Numerical Notation: A Comparative History is a book by Stephen Chrisomalis that covers the histories of number systems used around the world. Based originally on the author's PhD thesis at McGill University, it was published by Cambridge University Press in 2010.

==Contents==
Chrisomalis classifies the number systems he describes into eight broad groups: Hieroglyphic, Levantine, Italic, Alphabetic, South Asian, Mesopotamian, East Asian, and Mesoamerican. In addition, he includes a separate chapter for "miscellaneous" systems that do not fit into any of the other groups. Each number system is illustrated in tabular form, and over a hundred systems are covered in all. Following these chapters, Chrisomalis then discusses regularities across number systems, and factors that have influenced how number systems have evolved.

==Reception==
Ivor Grattan-Guinness found that the book "establishes itself as a substantial achievement in the intersection of the history of mathematics with anthropology", reserving special praise for the chapters that reflect upon number-system evolution from social and cognitive perspectives. He noted that Chrisomalis could also have included the Braille system for writing numbers, as well as a possible predecessor to Roman numerals. Despite these omissions, he regarded the book as unparalleled in its comprehensiveness. G. E. R. Lloyd also deemed the book more comprehensive than prior works on the subject. Lloyd praised the detail and care of Chrisomalis' descriptions, observing that the emphasis which Chrisomalis put upon practical applications like commerce meant "rather less discussion than one might expect" about pure mathematics. Christophe Heintz called the book "quite an achievement in cultural evolutionary study", writing with approval of how Chrisomalis refrains from presenting a "grand theory" that would gloss over intricacies and details.

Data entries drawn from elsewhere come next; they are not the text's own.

@[simp ↓] theorem State.imagePoison_memWf (s : State) (x : Ctx) (h : HeldRay) (i : Nat) (hs : s.memWf = true) :
    (State.imagePoison s x h i).memWf = true := by
  unfold State.imagePoison
  simp +contextual (maxDischargeDepth := 60) only [↓Core.acc_wf, ↓Core.banks_wf, ↓Core.istore_wf, ↓Core.mk_memWf, ↓Core.rf_wf, ↓Core.store_wf, ↓Res.done_memWf, ↓Res.moved_memWf, ↓Res.trap_memWf, ↓Res.wait_memWf, ↓State.cap_wf, ↓State.core_memWf, ↓State.cores_wf, ↓State.hbm_wf, ↓State.mk_memWf, ↓State.pendTrap_memWf, ↓misaligned_memWf, ↓prot_memWf, hs, implies_true]

@[simp ↓] theorem State.spendFree_memWf (s : State) (n : Nat) (hs : s.memWf = true) :
    (State.spendFree s n).memWf = true := by
  unfold State.spendFree
  simp +contextual (maxDischargeDepth := 60) only [↓Core.acc_wf, ↓Core.banks_wf, ↓Core.istore_wf, ↓Core.mk_memWf, ↓Core.rf_wf, ↓Core.store_wf, ↓State.cap_wf, ↓State.cores_wf, ↓State.hbm_wf, ↓State.mk_memWf, hs, implies_true]

@[simp ↓] theorem execRayrecv_memWf (d : SReg) (s : State) (hs : s.memWf = true) :
    outMemWf (execRayrecv d s) = true := by
  unfold execRayrecv
  refine run_memWf _ _ _ (fun x s h => ?_) hs
  (try dsimp only)
  repeat' first | with_reducible assumption | with_reducible rfl | (intro _) | with_reducible apply State.getD_memWf | with_reducible apply Core.acc_wf | with_reducible apply Core.banks_wf | with_reducible apply Core.istore_wf | with_reducible apply Core.iteFst_memWf | with_reducible apply Core.ite_memWf | with_reducible apply Core.rf_wf | with_reducible apply Core.store_wf | with_reducible apply Res.done_memWf | with_reducible apply Res.ite_memWf | with_reducible apply Res.moved_memWf | with_reducible apply Res.trap_memWf | with_reducible apply Res.wait_memWf | with_reducible apply State.cap_wf | with_reducible apply State.core_memWf | with_reducible apply State.cores_wf | with_reducible apply State.hbm_wf | with_reducible apply State.inboxHead_memWf | with_reducible apply State.iteFst_memWf | with_reducible apply State.ite_memWf | with_reducible apply State.modGroup_memWf | with_reducible apply State.postOnce_memWf | with_reducible apply State.setCore_memWf | with_reducible apply State.writeSs_memWf | with_reducible apply misaligned_memWf | with_reducible apply prot_memWf | with_reducible apply traversal_memWf | (refine Xl.ok_of_eq ?_ (by with_reducible assumption)) | (refine Xl.fail_of_eq ?_ (by with_reducible assumption)) | (refine Xl.wait_of_eq ?_ (by with_reducible assumption)) | (refine EngAcc.ok_of_eq ?_ (by with_reducible assumption)) | (refine EngAcc.poison_of_eq ?_ (by with_reducible assumption)) | (refine EngAcc.fault_of_eq ?_ (by with_reducible assumption)) | (refine EngAcc.window_of_eq ?_ (by with_reducible assumption)) | (refine EngAcc.wait_of_eq ?_ (by with_reducible assumption)) | (refine Pages.ok_of_eq ?_ (by with_reducible assumption)) | (refine Pages.fail_of_eq ?_ (by with_reducible assumption)) | (refine Pages.wait_of_eq ?_ (by with_reducible assumption)) | (refine State.fst_of_eq ?_ (by with_reducible assumption)) | (refine Core.fst_of_eq ?_ (by with_reducible assumption)) | split | (with_reducible refine State.mk_memWf ?_ ?_ ?_) | (with_reducible refine Core.mk_memWf ?_ ?_ ?_ ?_ ?_)

@[simp ↓] theorem execRayfwd_memWf (n : BitVec 3) (a b : SReg) (s : State) (hs : s.memWf = true) :
    outMemWf (execRayfwd n a b s) = true := by
  unfold execRayfwd
  refine run_memWf _ _ _ (fun x s h => ?_) hs
  (try dsimp only)
  repeat' first | with_reducible assumption | with_reducible rfl | (intro _) | with_reducible apply Core.acc_wf | with_reducible apply Core.banks_wf | with_reducible apply Core.istore_wf | with_reducible apply Core.iteFst_memWf | with_reducible apply Core.ite_memWf | with_reducible apply Core.rf_wf | with_reducible apply Core.store_wf | with_reducible apply Res.done_memWf | with_reducible apply Res.ite_memWf | with_reducible apply Res.moved_memWf | with_reducible apply Res.trap_memWf | with_reducible apply Res.wait_memWf | with_reducible apply State.cap_wf | with_reducible apply State.core_memWf | with_reducible apply State.cores_wf | with_reducible apply State.hbm_wf | with_reducible apply State.iteFst_memWf | with_reducible apply State.ite_memWf | with_reducible apply State.sendOn_memWf | with_reducible apply State.send_memWf | with_reducible apply State.writeRay_memWf | with_reducible apply misaligned_memWf | with_reducible apply prot_memWf | with_reducible apply traversal_memWf | (refine EngAcc.ok_of_eq ?_ (by with_reducible assumption)) | (refine EngAcc.poison_of_eq ?_ (by with_reducible assumption)) | (refine EngAcc.fault_of_eq ?_ (by with_reducible assumption)) | (refine EngAcc.window_of_eq ?_ (by with_reducible assumption)) | (refine EngAcc.wait_of_eq ?_ (by with_reducible assumption)) | (refine Pages.ok_of_eq ?_ (by with_reducible assumption)) | (refine Pages.fail_of_eq ?_ (by with_reducible assumption)) | (refine Pages.wait_of_eq ?_ (by with_reducible assumption)) | (refine State.fst_of_eq ?_ (by with_reducible assumption)) | (refine Core.fst_of_eq ?_ (by with_reducible assumption)) | split | (with_reducible refine State.mk_memWf ?_ ?_ ?_) | (with_reducible refine Core.mk_memWf ?_ ?_ ?_ ?_ ?_)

Ernest Davis gave the book a positive review in SIAM News. For Davis, the most interesting aspect of the book was its discussion of the features that hold across all or nearly all of the number systems it covers, such as bases being multiples of ten. Davis found Chrisomalis' descriptions "impeccably clear, but unavoidably somewhat dry", the latter being alleviated by "fascinating historical and cultural tidbits along the way".

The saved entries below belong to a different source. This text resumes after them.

-- ==== Sys2Proof/Tests/Slice0.lean ====
section
/-! SUPPORT. Tests: the operand rules of WellFormed, words of every instruction's encoding, a state and operands for the hypotheses of
each statement, and small single steps whose results stand in the spec. -/

namespace Sys2Proof
namespace Tests

-- One proof after another: each holds a kernel evaluation.
set_option Elab.async false

open Machine Claims

/-! ### Operand rules (R207, R210, R213): each of these terms breaks one -/

theorem test_ill_formed_registers : ([
    .cmpLane 0 .eq 0 1 (.v 2), .fcmp 0 .ord 0 1 (.v 2), .topk 0 true 9 4 (.imm 7), .spawnLane 0 6 (.v 1),
    .qapp 0 1 3 .die .none .zero, .pref 0 .l1 5 (.off5 0), .ld 0 1 5 .b32 (.off5 0), .ld 0 1 4 .b64 (.off5 0),
    .ld 0 2 4 .b128 (.off5 0), .st 0 6 5 .b8 (.off5 0), .ldlLane 0 3 1 .b64 (.off5 0), .stlLane 0 6 1 .b128 (.off5 0),
    .ldp 0 1 1 .b128 (.off5 0), .stp 0 1 1 .b64 (.off5 0), .ldb 0 3 0 32 true, .stb 0 3 0 63,
    .atomLane 0 ⟨false, false⟩ .add 1 3 .die .none .zero, .atomLane 0 ⟨true, true⟩ .add 1 3 .core .none .zero,
    .casLane 0 ⟨true, false⟩ 2 4 .die .none .zero, .atomExchLane 0 ⟨false, false⟩ 1 5 .die .none .zero,
    .bdot 0 .b4 1 3 4 0, .bscl 0 .b4 1 2 5 0, .qnt 0 .b4 3 2 3 0 none,
    .andUniform (.m 0) (.s 1) (.s 2), .orUniform (.m 0) (.s 1) (.s 2), .xorUniform (.m 0) (.s 1) (.s 2),
    .movUniform (.reg (.m 0) (.s 1)), .movUniform (.toAwl 1 3), .movUniform (.fromAwl 3 1),
    .bara true 1 3, .barw true 3 1, .ctlsend 6 1, .ctlsend 4 6, .ctlrecv 28,
    .lds 1 3 .b32 (.off5 0), .sts 2 4 .b128 (.off5 0), .ldlUniform 3 1 .b64 (.off5 0), .stlUniform 2 1 .b128 (.off5 0),
    .atomUniform ⟨false, false⟩ .add 1 3 .die .none .zero, .casUniform ⟨false, true⟩ 1 3 .core .none .zero,
    .atomExchUniform ⟨true, true⟩ 1 3 .core .none .zero, .spawnUniform 6 (.s 1)
  ] : List Instr).all (fun i => !WellFormed i) = true := by decide +kernel

theorem test_ill_formed_values : ([
    .fcvt 0 3 2 .f16 .f16 (.field 0), .fcvt 0 3 2 .s32 .f32 (.lit .sr), .raysendLane 0 4, .raysendLane 0 48,
    .st 0 4 2 .s8 (.off5 0), .stlLane 0 4 2 .s16 (.off5 0), .stp 0 4 2 .s8 (.off5 0), .sts 4 2 .s16 (.off5 0),
    .stlUniform 4 2 .s8 (.off5 0), .xacq 0, .xrel 0, .raysendUniform 16, .rayrecv 1, .rayfwd 5 0 8, .rayfwd 1 8 8,
    .rayfwd 1 1 8, .rayfwd 1 0 4, .hitsend 8 8, .hitsend 1 3, .rayend 24, .boxt 8 3 8, .boxt 0 3 0, .boxt 0 3 1, .trit 31 3 8,
    .trit 1 3 2, .rxf 23 1 0, .rxf 24 1 7, .rdsr 1 0xe, .rdsr 1 0x1e, .wrsr 0x128 1
  ] : List Instr).all (fun i => !WellFormed i) = true := by decide +kernel

theorem test_well_formed : ([
    .cmpLane 0 .eq 7 1 (.v 2), .topk 0 true 62 4 (.imm 31), .raysendLane 0 40, .ldb 0 3 0 31 true, .ldb 0 62 0 63 true,
    .xrel 3, .ctlsend 4 8, .ctlrecv 27, .rayfwd 4 0 8, .rayfwd 4 24 0, .hitsend 7 8, .boxt 24 3 0, .boxt 0 3 8, .rdsr 1 0xd,
    .wrsr 0x127 1, .fcvt 0 3 2 .f16 .f32 (.lit .sr)
  ] : List Instr).all (fun i => WellFormed i) = true := by decide +kernel

/-! ### Encodings: words formed field by field from spec/opcode_table.json and R205 to R213 -/

/-- A word and a literal decode to the instruction. -/
def Decodes (p : Word × Word × Instr) : Bool := (decode p.1 p.2.1).toOption == some p.2.2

Reviewing the book for the Institute of Mathematics and its Applications, Eugene Kidwell described it as "comprehensive, encyclopaedic and scholarly", suggesting that it "will equally be of interest to the anthropologist, historian of science, or linguist". D. M. Hutton deemed the book "of great merit" and opined that it could either be read chapter-by-chapter or used as a reference work. Fernando Q. Gouvêa argued that it supersedes the treatment of ancient numeration in Florian Cajori's venerable mainstay, A History of Mathematical Notations.

Georg Schuppener found the book lacking in features likely to appeal to "the general public" and noted that Chrisomalis generally avoided the linguistics of number representation. Even so, he commented, the book "will become a landmark volume in numerical notations".